§ **Aim of the task**: Write only the number of lines in the entries that hold the string "ways".

☆ ☆ ☆ ☆

-- ==== Sys2Proof/Proofs/Encoding.lean ====
section
/-! PROOFS. Decoder and encoder agree, in both directions, and the decoder is total (R90, R91, R94, R96, R98). The
words the decoder accepts are those of four shapes of `commandWord`; each statement goes through these shapes. -/

namespace Sys2Proof

open Sys2Proof.Machine

/-! ### The fields of a word as numbers (R90) -/

theorem toNat_opcOf (w : Word) : (opcOf w).toNat = w.toNat % 256 := by
  simp [opcOf, BitVec.extractLsb'_toNat]

theorem toNat_argOf (w : Word) : (argOf w).toNat = w.toNat / 256 % 256 := by
  simp [argOf, BitVec.extractLsb'_toNat, Nat.shiftRight_eq_div_pow]

theorem toNat_immOf (w : Word) : (immOf w).toNat = w.toNat / 65536 := by
  have := w.isLt
  simp only [immOf, BitVec.extractLsb'_toNat, Nat.shiftRight_eq_div_pow]
  omega

/-- A word is determined by the numbers of its fields (R90). -/
theorem eq_commandWord {w : Word} {o a : BitVec 8} {i : BitVec 16} (ho : w.toNat % 256 = o.toNat)
    (ha : w.toNat / 256 % 256 = a.toNat) (hi : w.toNat / 65536 = i.toNat) : w = commandWord o a i := by
  have hopc : opcOf w = o := BitVec.eq_of_toNat_eq (by rw [toNat_opcOf, ho])
  have harg : argOf w = a := BitVec.eq_of_toNat_eq (by rw [toNat_argOf, ha])
  have himm : immOf w = i := BitVec.eq_of_toNat_eq (by rw [toNat_immOf, hi])
  rw [← hopc, ← harg, ← himm, commandWord_fields]

/-- The fields of an encoded word, as numbers (R90). -/
theorem commandWord_toNat_fields (o a : BitVec 8) (i : BitVec 16) :
    (commandWord o a i).toNat % 256 = o.toNat ∧ (commandWord o a i).toNat / 256 % 256 = a.toNat ∧
      (commandWord o a i).toNat / 65536 = i.toNat := by
  simp [← toNat_opcOf, ← toNat_argOf, ← toNat_immOf]

/-! ### The legal words decode (R91) -/

@[simp] theorem decode_decodeWord (arg : BitVec 8) :
    decode (.command (commandWord 0x01#8 arg 0#16)) = .ok (decodeTag arg) := by
  simp [decode, decodeCommandWord]

@[simp] theorem decode_selectWord : decode (.command (commandWord 0x02#8 0#8 0#16)) = .ok .select := by
  simp [decode, decodeCommandWord]

@[simp] theorem decode_setsharpWord (value : Half) :
    decode (.command (commandWord 0x03#8 0#8 value)) = .ok (.setsharp value) := by
  simp [decode, decodeCommandWord]

@[simp] theorem decode_listWord (idx : BitVec 8) :
    decode (.command (commandWord 0x04#8 idx 0#16)) = .ok (.list idx) := by
  simp [decode, decodeCommandWord]

/-- What the decoder can answer for a command word: one of the four operations, from the one word shape of each
(R91). -/
theorem decode_command_cases {w : Word} {i : Instr} (h : decode (.command w) = .ok i) :
    (∃ arg, w = commandWord 0x01#8 arg 0#16 ∧ i = decodeTag arg) ∨
      (w = commandWord 0x02#8 0#8 0#16 ∧ i = .select) ∨
      (∃ value, w = commandWord 0x03#8 0#8 value ∧ i = .setsharp value) ∨
      (∃ idx, w = commandWord 0x04#8 idx 0#16 ∧ i = .list idx) := by
  have shape (o : BitVec 8) (ho : (opcOf w).toNat = o.toNat) : w = commandWord o (argOf w) (immOf w) := by
    rw [← BitVec.eq_of_toNat_eq ho, commandWord_fields]
  simp only [decode, decodeCommandWord] at h
  split at h
  · next ho =>
    split at h <;> cases h
    next hi => exact .inl ⟨argOf w, by simpa [hi] using shape 0x01#8 ho, rfl⟩
  · next ho =>
    split at h
    · next ha =>
      split at h <;> cases h
      next hi => exact .inr (.inl ⟨by simpa [ha, hi] using shape 0x02#8 ho, rfl⟩)
    · cases h
  · next ho =>
    split at h <;> cases h
    next ha => exact .inr (.inr (.inl ⟨immOf w, by simpa [ha] using shape 0x03#8 ho, rfl⟩))
  · next ho =>
    split at h <;> cases h
    next hi => exact .inr (.inr (.inr ⟨argOf w, by simpa [hi] using shape 0x04#8 ho, rfl⟩))
  · cases h

/-- Only legal words decode (R91, R100). -/
theorem legalWord_of_decode {w : Word} {i : Instr} (h : decode (.command w) = .ok i) : LegalWord w := by
  obtain ⟨arg, rfl, -⟩ | ⟨rfl, -⟩ | ⟨value, rfl, -⟩ | ⟨idx, rfl, -⟩ := decode_command_cases h <;>
    simp [LegalWord, commandWord_toNat_fields]

/-! ### Format tags (R94, R96, R101) -/

@[simp] theorem decodeTag_tag (f : Format) : decodeTag f.tag = f.instr := by simp [decodeTag]

theorem decodeTag_unrecognised {t : BitVec 8} (h : Format.ofTag t = none) : decodeTag t = .fallback t := by
  simp [decodeTag, h]

/-- A tag that no format has is unrecognised (R101). -/
theorem ofTag_eq_none {t : BitVec 8} (h : ∀ f : Format, f.tag ≠ t) : Format.ofTag t = none :=
  Option.eq_none_iff_forall_not_mem.2 fun f hf => h f (tag_of_ofTag hf)

/-- The match column of the `DECODE` rows is the tag table (R94). -/
theorem encode_instr (f : Format) : encode f.instr = .command (commandWord 0x01#8 f.tag 0#16) := by
  cases f <;> rfl

theorem wellFormed_instr (f : Format) : f.instr.wellFormed = true := by cases f <;> rfl

/-- `DECODE` of any tag, a row's or the fallback's, is well formed and encodes to the word that holds the tag. -/
theorem encode_decodeTag (t : BitVec 8) :
    encode (decodeTag t) = .command (commandWord 0x01#8 t 0#16) ∧ (decodeTag t).wellFormed = true := by
  unfold decodeTag
  split
  · next f hf => exact ⟨by rw [encode_instr, tag_of_ofTag hf], wellFormed_instr f⟩
  · next hf => exact ⟨rfl, by simp [Instr.wellFormed, hf]⟩

/-! ### Kernel keys (R98) -/

/-- The row a key matches has that key. -/
theorem kernelKey_of_kernelRow {key : BitVec 5} {a : Alg} {d : Depth} (h : kernelRow key = some (a, d)) :
    kernelKey a.id d = key := by
  revert key
  cases a <;> cases d <;> decide

/-- A kernel instruction is well formed and encodes to the key of its algorithm and depth. -/
theorem encode_kernelInstr {a : Alg} {d : Depth} {i : Instr} (h : kernelInstr a d = some i) :
    encode i = .kernel (kernelKey a.id d) ∧ i.wellFormed = true := by
  cases a <;> cases d <;> cases h <;> exact ⟨rfl, rfl⟩

/-- What the decoder can answer for a key: the kernel of the row it matches. -/
theorem decode_kernel_cases {key : BitVec 5} {i : Instr} (h : decode (.kernel key) = .ok i) :
    ∃ a d, kernelRow key = some (a, d) ∧ kernelInstr a d = some i := by
  simp only [decode, decodeKernelKey] at h
  split at h
  · next a d hrow =>
    split at h
    · next j hj =>
      cases h
      exact ⟨a, d, hrow, hj⟩
    · cases h
  · cases h

/-! ### The statements -/

/-- Settles O1. The four operand-carrying rows for every operand; every other row is one fixed code, which the decoder
evaluates. -/
theorem encodeDecodeAgree : Obligations.EncodeDecodeAgree := by
  intro i hwf
  cases i with
  | fallback tag =>
    have hnone : Format.ofTag tag = none := by simpa [Instr.wellFormed] using hwf
    rw [encode, decode_decodeWord, decodeTag_unrecognised hnone]
  | setsharp value => exact decode_setsharpWord value
  | list idx => exact decode_listWord idx
  | _ => rfl

/-- Settles O2, by what the decoder can answer for a word and for a key. -/
theorem decodeEncodeAgree : Obligations.DecodeEncodeAgree := by
  intro c i h
  cases c with
  | command w =>
    obtain ⟨arg, rfl, rfl⟩ | ⟨rfl, rfl⟩ | ⟨value, rfl, rfl⟩ | ⟨idx, rfl, rfl⟩ := decode_command_cases h
    · exact encode_decodeTag arg
    · exact ⟨rfl, rfl⟩
    · exact ⟨rfl, rfl⟩
    · exact ⟨rfl, rfl⟩
  | kernel key =>
    obtain ⟨a, d, hrow, hi⟩ := decode_kernel_cases h
    rw [← kernelKey_of_kernelRow hrow]
    exact encode_kernelInstr hi

/-- A word that is not legal is refused (R91, R100). -/
theorem decode_illegal {w : Word} (h : ¬LegalWord w) : ∃ e, decode (.command w) = .error e := by
  cases hd : decode (.command w) with
  | error e => exact ⟨e, rfl⟩
  | ok i => exact absurd (legalWord_of_decode hd) h

/-- Settles O3: a legal word of each opcode has the one shape of that opcode, which decodes to its instruction. -/
theorem legalWordsExactly : Obligations.LegalWordsExactly := by
  intro w
  refine ⟨decode_illegal, fun h ho => ?_, fun h ho => ?_, fun h ho => ?_, fun h ho => ?_⟩
  · have himm : w.toNat / 65536 = 0 := by unfold LegalWord at h; omega
    obtain ⟨arg, rfl⟩ : ∃ arg, w = commandWord 0x01#8 arg 0#16 :=
      ⟨argOf w, eq_commandWord ho (toNat_argOf w).symm himm⟩
    simp only [commandWord_toNat_fields, decode_decodeWord, BitVec.ofNat_toNat, BitVec.setWidth_eq]
    constructor
    · intro f hf
      rw [← BitVec.eq_of_toNat_eq hf, decodeTag_tag]
    · intro hno
      rw [decodeTag_unrecognised (ofTag_eq_none fun f hf => hno f (congrArg BitVec.toNat hf))]
  · have hz : w.toNat / 256 % 256 = 0 ∧ w.toNat / 65536 = 0 := by unfold LegalWord at h; omega
    obtain ⟨harg, himm⟩ := hz
    obtain rfl : w = commandWord 0x02#8 0#8 0#16 := eq_commandWord ho harg himm
    exact decode_selectWord
  · have harg : w.toNat / 256 % 256 = 0 := by unfold LegalWord at h; omega
    obtain ⟨value, rfl⟩ : ∃ value, w = commandWord 0x03#8 0#8 value :=
      ⟨immOf w, eq_commandWord ho harg (toNat_immOf w).symm⟩
    simp [commandWord_toNat_fields]
  · have himm : w.toNat / 65536 = 0 := by unfold LegalWord at h; omega
    obtain ⟨idx, rfl⟩ : ∃ idx, w = commandWord 0x04#8 idx 0#16 :=
      ⟨argOf w, eq_commandWord ho (toNat_argOf w).symm himm⟩
    simp [commandWord_toNat_fields]

/-- Settles O4: each word is the encoding of its instruction. -/
theorem specWordsDecode : Obligations.SpecWordsDecode :=
  ⟨encodeDecodeAgree .yuyv rfl, encodeDecodeAgree .nv16 rfl, encodeDecodeAgree .yvu444p rfl,
    encodeDecodeAgree .y12 rfl, encodeDecodeAgree .rgb32 rfl, encodeDecodeAgree .sgbrg10 rfl,
    encodeDecodeAgree (.fallback 0#8) rfl, encodeDecodeAgree .select rfl,
    encodeDecodeAgree (.setsharp 23171#16) rfl, encodeDecodeAgree (.list 5#8) rfl⟩

/-- Settles O5, by evaluating the decoder on each of the 32 keys. -/
theorem kernelKeysDecode : Obligations.KernelKeysDecode := by
  unfold Obligations.KernelKeysDecode
  decide

end Sys2Proof
end

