/-! ### Two passes side by side (R303) -/

/-- A relation between two states that each normalised sample keeps is kept by the whole pass. -/
theorem normPass_rel {R : State → State → Prop} {d : Depth} {w n k : Nat}
    (hR : ∀ j u v, k ≤ j → j < k + n → R u v →
      R (normalise d (j / w) (j % w) (setSp .norm (j / w) (j % w) u))
        (normalise d (j / w) (j % w) (setSp .norm (j / w) (j % w) v)))
    {s t : State} (h : R s t) : R (normPass d w n k s) (normPass d w n k t) := by
  induction n generalizing k s t with
  | zero => exact h
  | succ n ih =>
    exact ih (fun j u v h1 h2 => hR j u v (by omega) (by omega)) (hR k s t (Nat.le_refl _) (by omega) h)

/-- The registers that the normalisation of a sample reads are the same (R302, R303). -/
structure SameScale (s t : State) : Prop where
  stride : t.stride = s.stride
  brightness : t.brightness = s.brightness
  highBits : highBits t = highBits s

theorem SameScale.normalise {s t : State} (h : SameScale s t) (d : Depth) (y x : Nat) :
    SameScale (normalise d y x (setSp .norm y x s)) (normalise d y x (setSp .norm y x t)) := by
  constructor <;> rw [normalise_frame d y x (setSp .norm y x t), normalise_frame d y x (setSp .norm y x s)]
  exacts [h.stride, h.brightness, h.highBits]

theorem shiftedSample_of_sample {d : Depth} {s t : State} (hh : highBits t = highBits s) {y x : Nat}
    (h : sample d t y x = sample d s y x) : shiftedSample d t y x = shiftedSample d s y x := by
  have hshift : precisionShift d t = precisionShift d s := by cases d <;> simp [precisionShift, hh]
  rw [shiftedSample, shiftedSample, hshift, h]

theorem SameScale.normalised {d : Depth} {s t : State} (hst : SameScale s t) {y x : Nat}
    (h : sample d t y x = sample d s y x) : normalised d t y x = normalised d s y x := by
  rw [Machine.normalised, Machine.normalised, hst.brightness, shiftedSample_of_sample hst.highBits h]

/-- The pass over equal memories with equal registers leaves equal memories. -/
theorem normPass_raw_eq {d : Depth} {w n k : Nat} {s t : State} (h : SameScale s t) (hr : t.raw = s.raw) :
    (normPass d w n k t).raw = (normPass d w n k s).raw := by
  refine (normPass_rel (R := fun u v => SameScale u v ∧ v.raw = u.raw) (fun j u v _ _ huv => ?_) ⟨h, hr⟩).2
  obtain ⟨hscale, hraw⟩ := huv
  refine ⟨hscale.normalise .., ?_⟩
  have hsample : sample d (setSp .norm (j / w) (j % w) v) (j / w) (j % w) =
      sample d (setSp .norm (j / w) (j % w) u) (j / w) (j % w) :=
    sample_congr hscale.stride fun b _ _ => readRaw_congr hraw b
  have hvalue := SameScale.normalised (s := setSp .norm (j / w) (j % w) u) (t := setSp .norm (j / w) (j % w) v)
    ⟨hscale.stride, hscale.brightness, hscale.highBits⟩ hsample
  rw [normalise_raw, normalise_raw, hvalue]
  exact writeSample_raw_congr hraw hscale.stride

/-- `RAW` of `t` holds what `RAW` of `s` holds below `n`. -/
def AgreeBelow (n : Nat) (s t : State) : Prop := ∀ a < n, readRaw t a = readRaw s a

theorem AgreeBelow.writeRaw {n : Nat} {s t : State} (h : AgreeBelow n s t) (b : Nat) (v : Byte) :
    AgreeBelow n (writeRaw b v s) (writeRaw b v t) := by
  intro a ha
  by_cases hab : a = b
  · subst hab
    rw [readRaw_writeRaw_same, readRaw_writeRaw_same]
  · rw [readRaw_writeRaw_other v t hab, readRaw_writeRaw_other v s hab, h a ha]

theorem AgreeBelow.writeSample {n : Nat} {s t : State} (h : AgreeBelow n s t) (hst : t.stride = s.stride) (d : Depth)
    (y x v : Nat) : AgreeBelow n (writeSample d y x v s) (writeSample d y x v t) := by
  cases d with
  | d8 =>
    have haddr : sampleAddr .d8 t y x = sampleAddr .d8 s y x := by simp [sampleAddr, hst]
    rw [Machine.writeSample, Machine.writeSample, haddr]
    exact h.writeRaw _ _
  | d10 =>
    have haddr : sampleAddr .d10 t y x = sampleAddr .d10 s y x := by simp [sampleAddr, hst]
    rw [Machine.writeSample, Machine.writeSample, haddr]
    exact (h.writeRaw _ _).writeRaw _ _

/-- A sample inside the agreeing bytes is the same. -/
theorem AgreeBelow.sample {n : Nat} {s t : State} (h : AgreeBelow n s t) (hst : t.stride = s.stride) {d : Depth}
    {y x : Nat} (hn : sampleAddr d t y x + containerBytes d ≤ n) : sample d t y x = sample d s y x :=
  sample_congr hst fun b _ hb => h b (by omega)

theorem AgreeBelow.normalise {n : Nat} {s t : State} (h : AgreeBelow n s t) (hst : SameScale s t) {d : Depth}
    {y x : Nat} (hn : sampleAddr d t y x + containerBytes d ≤ n) :
    AgreeBelow n (normalise d y x s) (normalise d y x t) := by
  intro a ha
  rw [readRaw_congr (normalise_raw d y x t), readRaw_congr (normalise_raw d y x s),
    hst.normalised (h.sample hst.stride hn)]
  exact h.writeSample hst.stride d y x _ a ha

/-- The pass over samples inside the agreeing bytes keeps them agreeing. -/
theorem AgreeBelow.normPass {N : Nat} {s t : State} (h : AgreeBelow N s t) (hst : SameScale s t) {d : Depth}
    {w n k : Nat} (hN : ∀ j, k ≤ j → j < k + n → sampleAddr d s (j / w) (j % w) + containerBytes d ≤ N) :
    AgreeBelow N (normPass d w n k s) (normPass d w n k t) := by
  refine (normPass_rel (R := fun u v => SameScale u v ∧ AgreeBelow N u v ∧ v.stride = s.stride)
    (fun j u v h1 h2 huv => ?_) ⟨hst, h, hst.stride⟩).2.1
  obtain ⟨hscale, hagree, hstride⟩ := huv
  refine ⟨hscale.normalise .., ?_, by rw [normalise_stride]; exact hstride⟩
  have hfit := hN j h1 h2
  rw [sampleAddr_eq, ← hstride] at hfit
  exact AgreeBelow.normalise (s := setSp .norm (j / w) (j % w) u) (t := setSp .norm (j / w) (j % w) v) hagree
    ⟨hscale.stride, hscale.brightness, hscale.highBits⟩ (by rw [sampleAddr_eq]; exact hfit)

end Sys2Proof.DispatcherCommon
end

section
/-! PROOFS. The pixels of the scanned formats and of the kernels read inside `src_need` only (R66, R223, R227): two
states of one geometry whose sources agree show the same pixels. -/

namespace Sys2Proof.DispatcherCommon

open Sys2Proof.Machine

/-- `t` has the geometry of `s` and, in the first `src_need` bytes of `RAW`, its source (R223, R227). -/
structure SameSource (f : Format) (s t : State) : Prop where
  width : t.width = s.width
  height : t.height = s.height
  stride : t.stride = s.stride
  source : AgreeBelow (sourceNeed f s.width.toNat s.height.toNat s.stride.toNat) s t

/-! ### The reads of a scanned pixel (R250, R280) -/

/-- Byte `l` of a row of `m` bytes lies inside the first `(H-1)*S + m` bytes (R227). -/
theorem row_lt {h y st l m : Nat} (hy : y < h) (hl : l < m) : y * st + l < (h - 1) * st + m := by
  have : y * st ≤ (h - 1) * st := Nat.mul_le_mul_right st (by omega)
  omega

section
variable {N : Nat} {s t : State} (h : AgreeBelow N s t)
include h

/-- A luma byte and a pair of chroma bytes (R253 to R255). -/
theorem pair_agree {l c : Nat} (hl : l < N) (hc : c + 1 < N) :
    readRaw t l = readRaw s l ∧ readRaw t c = readRaw s c ∧ readRaw t (c + 1) = readRaw s (c + 1) :=
  ⟨h l hl, h c (by omega), h (c + 1) hc⟩

/-- A luma byte in a plane of `n` bytes, and byte `i` of each of two chroma planes of `m` bytes behind it (R256 to
R263). -/
theorem planar_agree {n m l i : Nat} (hl : l < n) (hi : i < m) (hN : n + 2 * m ≤ N) :
    readRaw t l = readRaw s l ∧ readRaw t (n + i) = readRaw s (n + i) ∧
      readRaw t (n + m + i) = readRaw s (n + m + i) :=
  ⟨h _ (by omega), h _ (by omega), h _ (by omega)⟩

end

section
variable {f : Format} {s t : State} (h : SameSource f s t)
  (hg : ¬GeometryBad f s.width.toNat s.height.toNat s.stride.toNat) {y x : Nat} (hy : y < s.height.toNat)
  (hx : x < s.width.toNat)
include h hg hy hx

/-- Groups of two pixels (R251, R252). -/
theorem scanPixel_packed_agree (hf : f = .yuyv ∨ f = .uyvy) : scanPixel f t y x = scanPixel f s y x := by
  have heven : s.width.toNat % 2 = 0 := by
    by_contra hne
    exact hg (by obtain rfl | rfl := hf <;> simp [GeometryBad, hne])
  have hneed : sourceNeed f s.width.toNat s.height.toNat s.stride.toNat =
      (s.height.toNat - 1) * s.stride.toNat + 2 * s.width.toNat := by obtain rfl | rfl := hf <;> rfl
  have hgroup (j : Nat) (hj : 4 * (x / 2) + j < 2 * s.width.toNat) :
      readRaw t (y * s.stride.toNat + (4 * (x / 2) + j)) = readRaw s (y * s.stride.toNat + (4 * (x / 2) + j)) :=
    h.source _ (by rw [hneed]; exact row_lt hy hj)
  have h0 := hgroup 0 (by omega)
  have h1 := hgroup 1 (by omega)
  have h2 := hgroup 2 (by omega)
  have h3 := hgroup 3 (by omega)
  have hluma := hgroup (2 * (x % 2)) (by omega)
  have hluma' := hgroup (1 + 2 * (x % 2)) (by omega)
  simp only [← Nat.add_assoc, Nat.add_zero] at h0 h1 h2 h3 hluma hluma'
  obtain rfl | rfl := hf
  · simp only [scanPixel, fetchYuyv, h.stride, h1, h3, hluma]
  · simp only [scanPixel, fetchUyvy, h.stride, h0, h2, hluma']

/-- One chroma plane at half resolution both ways (R253, R254). -/
theorem scanPixel_semi420_agree (hf : f = .nv12 ∨ f = .nv21) : scanPixel f t y x = scanPixel f s y x := by
  have heven : s.width.toNat % 2 = 0 ∧ s.height.toNat % 2 = 0 := by
    by_contra hne
    exact hg (by obtain rfl | rfl := hf <;> simp [GeometryBad] <;> omega)
  have hneed : sourceNeed f s.width.toNat s.height.toNat s.stride.toNat =
      s.width.toNat * s.height.toNat + s.width.toNat * s.height.toNat / 2 := by obtain rfl | rfl := hf <;> rfl
  have hhalf := Nat.mul_div_assoc s.width.toNat (Nat.dvd_of_mod_eq_zero heven.2)
  have hluma := raster_lt hy hx
  have hchroma : y / 2 * s.width.toNat + (2 * (x / 2) + 1) < s.width.toNat * (s.height.toNat / 2) :=
    raster_lt (by omega) (by omega)
  obtain ⟨e0, e1, e2⟩ := pair_agree h.source (l := y * s.width.toNat + x)
    (c := s.width.toNat * s.height.toNat + y / 2 * s.width.toNat + 2 * (x / 2)) (by omega) (by omega)
  obtain rfl | rfl := hf
  · simp only [scanPixel, fetchNv12, lumaAt, pixelCount, h.width, h.height, e0, e1, e2]
  · simp only [scanPixel, fetchNv21, lumaAt, pixelCount, h.width, h.height, e0, e1, e2]

/-- One chroma plane at half horizontal resolution (R255). -/
theorem scanPixel_semi422_agree (hf : f = .nv16) : scanPixel f t y x = scanPixel f s y x := by
  subst hf
  have heven : s.width.toNat % 2 = 0 := by
    by_contra hne
    exact hg (by simp [GeometryBad, hne])
  have hneed : sourceNeed .nv16 s.width.toNat s.height.toNat s.stride.toNat =
      2 * (s.width.toNat * s.height.toNat) := Nat.mul_assoc ..
  have hluma := raster_lt hy hx
  have hchroma : y * s.width.toNat + (2 * (x / 2) + 1) < s.width.toNat * s.height.toNat :=
    raster_lt hy (by omega)
  obtain ⟨e0, e1, e2⟩ := pair_agree h.source (l := y * s.width.toNat + x)
    (c := s.width.toNat * s.height.toNat + y * s.width.toNat + 2 * (x / 2)) (by omega) (by omega)
  simp only [scanPixel, fetchNv16, lumaAt, pixelCount, h.width, h.height, e0, e1, e2]

/-- Two chroma planes at quarter horizontal resolution (R256, R257). -/
theorem scanPixel_planar411_agree (hf : f = .yuv411p ∨ f = .yvu411p) : scanPixel f t y x = scanPixel f s y x := by
  have hfour : s.width.toNat % 4 = 0 := by
    by_contra hne
    exact hg (by obtain rfl | rfl := hf <;> simp [GeometryBad, hne])
  have hquarter := Nat.div_mul_right_comm (Nat.dvd_of_mod_eq_zero hfour) s.height.toNat
  have hneed : s.width.toNat * s.height.toNat + 2 * (s.width.toNat * s.height.toNat / 4) ≤
      sourceNeed f s.width.toNat s.height.toNat s.stride.toNat := by
    rw [← hquarter, ← Nat.mul_assoc]
    obtain rfl | rfl := hf <;> exact Nat.le_refl _
  have hchroma : y * (s.width.toNat / 4) + x / 4 < s.width.toNat * s.height.toNat / 4 := by
    rw [← hquarter]; exact raster_lt hy (by omega)
  obtain ⟨e0, e1, e2⟩ := planar_agree h.source (raster_lt hy hx) hchroma hneed
  obtain rfl | rfl := hf
  · simp only [scanPixel, fetchYuv411p, lumaAt, pixelCount, h.width, h.height, e0, e1, e2]
  · simp only [scanPixel, fetchYvu411p, lumaAt, pixelCount, h.width, h.height, e0, e1, e2]

/-- Two chroma planes at half resolution both ways (R258, R259). -/
theorem scanPixel_planar420_agree (hf : f = .yuv420p ∨ f = .yvu420p) : scanPixel f t y x = scanPixel f s y x := by
  have heven : s.width.toNat % 2 = 0 ∧ s.height.toNat % 2 = 0 := by
    by_contra hne
    exact hg (by obtain rfl | rfl := hf <;> simp [GeometryBad] <;> omega)
  have hquarter : s.width.toNat / 2 * (s.height.toNat / 2) = s.width.toNat * s.height.toNat / 4 :=
    Nat.div_mul_div_comm (Nat.dvd_of_mod_eq_zero heven.1) (Nat.dvd_of_mod_eq_zero heven.2)
  have hneed : s.width.toNat * s.height.toNat + 2 * (s.width.toNat * s.height.toNat / 4) ≤
      sourceNeed f s.width.toNat s.height.toNat s.stride.toNat := by
    rw [← hquarter, ← Nat.mul_assoc]
    obtain rfl | rfl := hf <;> exact Nat.le_refl _
  have hchroma : y / 2 * (s.width.toNat / 2) + x / 2 < s.width.toNat * s.height.toNat / 4 := by
    rw [← hquarter]; exact raster_lt (by omega) (by omega)
  obtain ⟨e0, e1, e2⟩ := planar_agree h.source (raster_lt hy hx) hchroma hneed
  obtain rfl | rfl := hf
  · simp only [scanPixel, fetchYuv420p, lumaAt, pixelCount, h.width, h.height, e0, e1, e2]
  · simp only [scanPixel, fetchYvu420p, lumaAt, pixelCount, h.width, h.height, e0, e1, e2]

/-- Two chroma planes at half horizontal resolution (R260, R261). -/
theorem scanPixel_planar422_agree (hf : f = .yuv422p ∨ f = .yvu422p) : scanPixel f t y x = scanPixel f s y x := by
  have heven : s.width.toNat % 2 = 0 := by
    by_contra hne
    exact hg (by obtain rfl | rfl := hf <;> simp [GeometryBad, hne])
  have hhalf := Nat.div_mul_right_comm (Nat.dvd_of_mod_eq_zero heven) s.height.toNat
  have hneed : s.width.toNat * s.height.toNat + 2 * (s.width.toNat * s.height.toNat / 2) ≤
      sourceNeed f s.width.toNat s.height.toNat s.stride.toNat := by
    rw [← hhalf, ← Nat.mul_assoc]
    obtain rfl | rfl := hf <;> exact Nat.le_refl _
  have hchroma : y * (s.width.toNat / 2) + x / 2 < s.width.toNat * s.height.toNat / 2 := by
    rw [← hhalf]; exact raster_lt hy (by omega)
  obtain ⟨e0, e1, e2⟩ := planar_agree h.source (raster_lt hy hx) hchroma hneed
  obtain rfl | rfl := hf
  · simp only [scanPixel, fetchYuv422p, lumaAt, pixelCount, h.width, h.height, e0, e1, e2]
  · simp only [scanPixel, fetchYvu422p, lumaAt, pixelCount, h.width, h.height, e0, e1, e2]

☆ ☆ ☆ ☆

§ **Written solution**: 2